- _What you should do_: Could you write out all of the data again, word for word?

[Collected data]
-- ==== Sys2Proof/Machine/Header.lean ====
section
/-! DEFINITION. The message header and the wrapping of a PDU into an ADU (40_header.md, R130 to R137). -/

namespace Sys2Proof.Machine

/-- The headless flag of a header (R45). -/
def Header.headless (h : Header) : Bool :=
  match h.framing with
  | .headless => true
  | .framed _ _ => false

/-- The transactionID, none when headless (R133). -/
def Header.transactionID (h : Header) : Option U16 :=
  match h.framing with
  | .headless => none
  | .framed tid _ => some tid

/-- The protocolID, none when headless (R133). -/
def Header.protocolID (h : Header) : Option U16 :=
  match h.framing with
  | .headless => none
  | .framed _ pid => some pid

/-- The header a command encodes with: the record's fields and the command's own headless flag (R136, R267, R268). The record's function
code is not encoded: the PDU begins with its own (log entry 22). -/
def headerFor (headless : Bool) (h : HeaderFields) : Header where
  framing := if headless then .headless else .framed h.transactionID h.protocolID
  unitID := h.unitID
  functionCode := h.functionCode

/-- The header of a response: the request's, with the function code that the response PDU begins with (R269). -/
def responseHeader (h : Header) (pdu : List Byte) : Header :=
  match pdu with
  | [] => h
  | functionCode :: _ => { h with functionCode := functionCode }

/-- The part of `DecodeADU` after the framed fields (R133): the unit id and a PDU of at least one byte. -/
def decodeUnit (framing : Framing) (input : List Byte) : Except DecodeReason (Header × List Byte) := do
  let (unit, pdu) ← u8 input
  let (functionCode, _) ← u8 pdu
  return ({ framing := framing, unitID := unit, functionCode := functionCode }, pdu)

/-- `DecodeADU` (R133). A framed message of 6 or 7 bytes whose length field is wrong is LengthMismatch (log entry 23). -/
def decodeADU (headless : Bool) (input : List Byte) : Except DecodeReason (Header × List Byte) :=
  if headless then decodeUnit .headless input
  else do
    let (tid, rest) ← u16 input
    let (pid, rest) ← u16 rest
    let (len, rest) ← u16 rest
    require (len.toNat == input.length - 6) .lengthMismatch
    decodeUnit (.framed tid pid) rest

/-- `EncodeADU` (R135). The overflow check stands for both modes (log entry 16). -/
def encodeADU (h : Header) (pdu : List Byte) : Except ConstructReason (List Byte) :=
  if 65535 < 1 + pdu.length then .error .lengthOverflow
  else
    match h.framing with
    | .headless => .ok (h.unitID :: pdu)
    | .framed tid pid =>
      .ok (bytes16 tid ++ bytes16 pid ++ bytes16 (u16Field (1 + pdu.length)) ++ h.unitID :: pdu)

/-- `getDataLength` of the message with this PDU (R134). -/
def getDataLength (pdu : List Byte) : Nat := pdu.length - 1

/-- `getMessage` of the message with this PDU (R134). -/
def getMessage (pdu : List Byte) : List Byte := pdu.tail

/-- `getHexMessage` of a message's bytes, in the open format (R137). -/
def getHexMessage (message : List Byte) : String := Config.hexFormat message

end Sys2Proof.Machine
end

- _Solution to this task_:
-- ==== Sys2Proof/Machine/Header.lean ====
section
/-! DEFINITION. The message header and the wrapping of a PDU into an ADU (40_header.md, R130 to R137). -/

namespace Sys2Proof.Machine

/-- The headless flag of a header (R45). -/
def Header.headless (h : Header) : Bool :=
  match h.framing with
  | .headless => true
  | .framed _ _ => false

/-- The transactionID, none when headless (R133). -/
def Header.transactionID (h : Header) : Option U16 :=
  match h.framing with
  | .headless => none
  | .framed tid _ => some tid

/-- The protocolID, none when headless (R133). -/
def Header.protocolID (h : Header) : Option U16 :=
  match h.framing with
  | .headless => none
  | .framed _ pid => some pid

/-- The header a command encodes with: the record's fields and the command's own headless flag (R136, R267, R268). The record's function
code is not encoded: the PDU begins with its own (log entry 22). -/
def headerFor (headless : Bool) (h : HeaderFields) : Header where
  framing := if headless then .headless else .framed h.transactionID h.protocolID
  unitID := h.unitID
  functionCode := h.functionCode

/-- The header of a response: the request's, with the function code that the response PDU begins with (R269). -/
def responseHeader (h : Header) (pdu : List Byte) : Header :=
  match pdu with
  | [] => h
  | functionCode :: _ => { h with functionCode := functionCode }

/-- The part of `DecodeADU` after the framed fields (R133): the unit id and a PDU of at least one byte. -/
def decodeUnit (framing : Framing) (input : List Byte) : Except DecodeReason (Header × List Byte) := do
  let (unit, pdu) ← u8 input
  let (functionCode, _) ← u8 pdu
  return ({ framing := framing, unitID := unit, functionCode := functionCode }, pdu)

/-- `DecodeADU` (R133). A framed message of 6 or 7 bytes whose length field is wrong is LengthMismatch (log entry 23). -/
def decodeADU (headless : Bool) (input : List Byte) : Except DecodeReason (Header × List Byte) :=
  if headless then decodeUnit .headless input
  else do
    let (tid, rest) ← u16 input
    let (pid, rest) ← u16 rest
    let (len, rest) ← u16 rest
    require (len.toNat == input.length - 6) .lengthMismatch
    decodeUnit (.framed tid pid) rest

/-- `EncodeADU` (R135). The overflow check stands for both modes (log entry 16). -/
def encodeADU (h : Header) (pdu : List Byte) : Except ConstructReason (List Byte) :=
  if 65535 < 1 + pdu.length then .error .lengthOverflow
  else
    match h.framing with
    | .headless => .ok (h.unitID :: pdu)
    | .framed tid pid =>
      .ok (bytes16 tid ++ bytes16 pid ++ bytes16 (u16Field (1 + pdu.length)) ++ h.unitID :: pdu)

/-- `getDataLength` of the message with this PDU (R134). -/
def getDataLength (pdu : List Byte) : Nat := pdu.length - 1

/-- `getMessage` of the message with this PDU (R134). -/
def getMessage (pdu : List Byte) : List Byte := pdu.tail

/-- `getHexMessage` of a message's bytes, in the open format (R137). -/
def getHexMessage (message : List Byte) : String := Config.hexFormat message

end Sys2Proof.Machine
end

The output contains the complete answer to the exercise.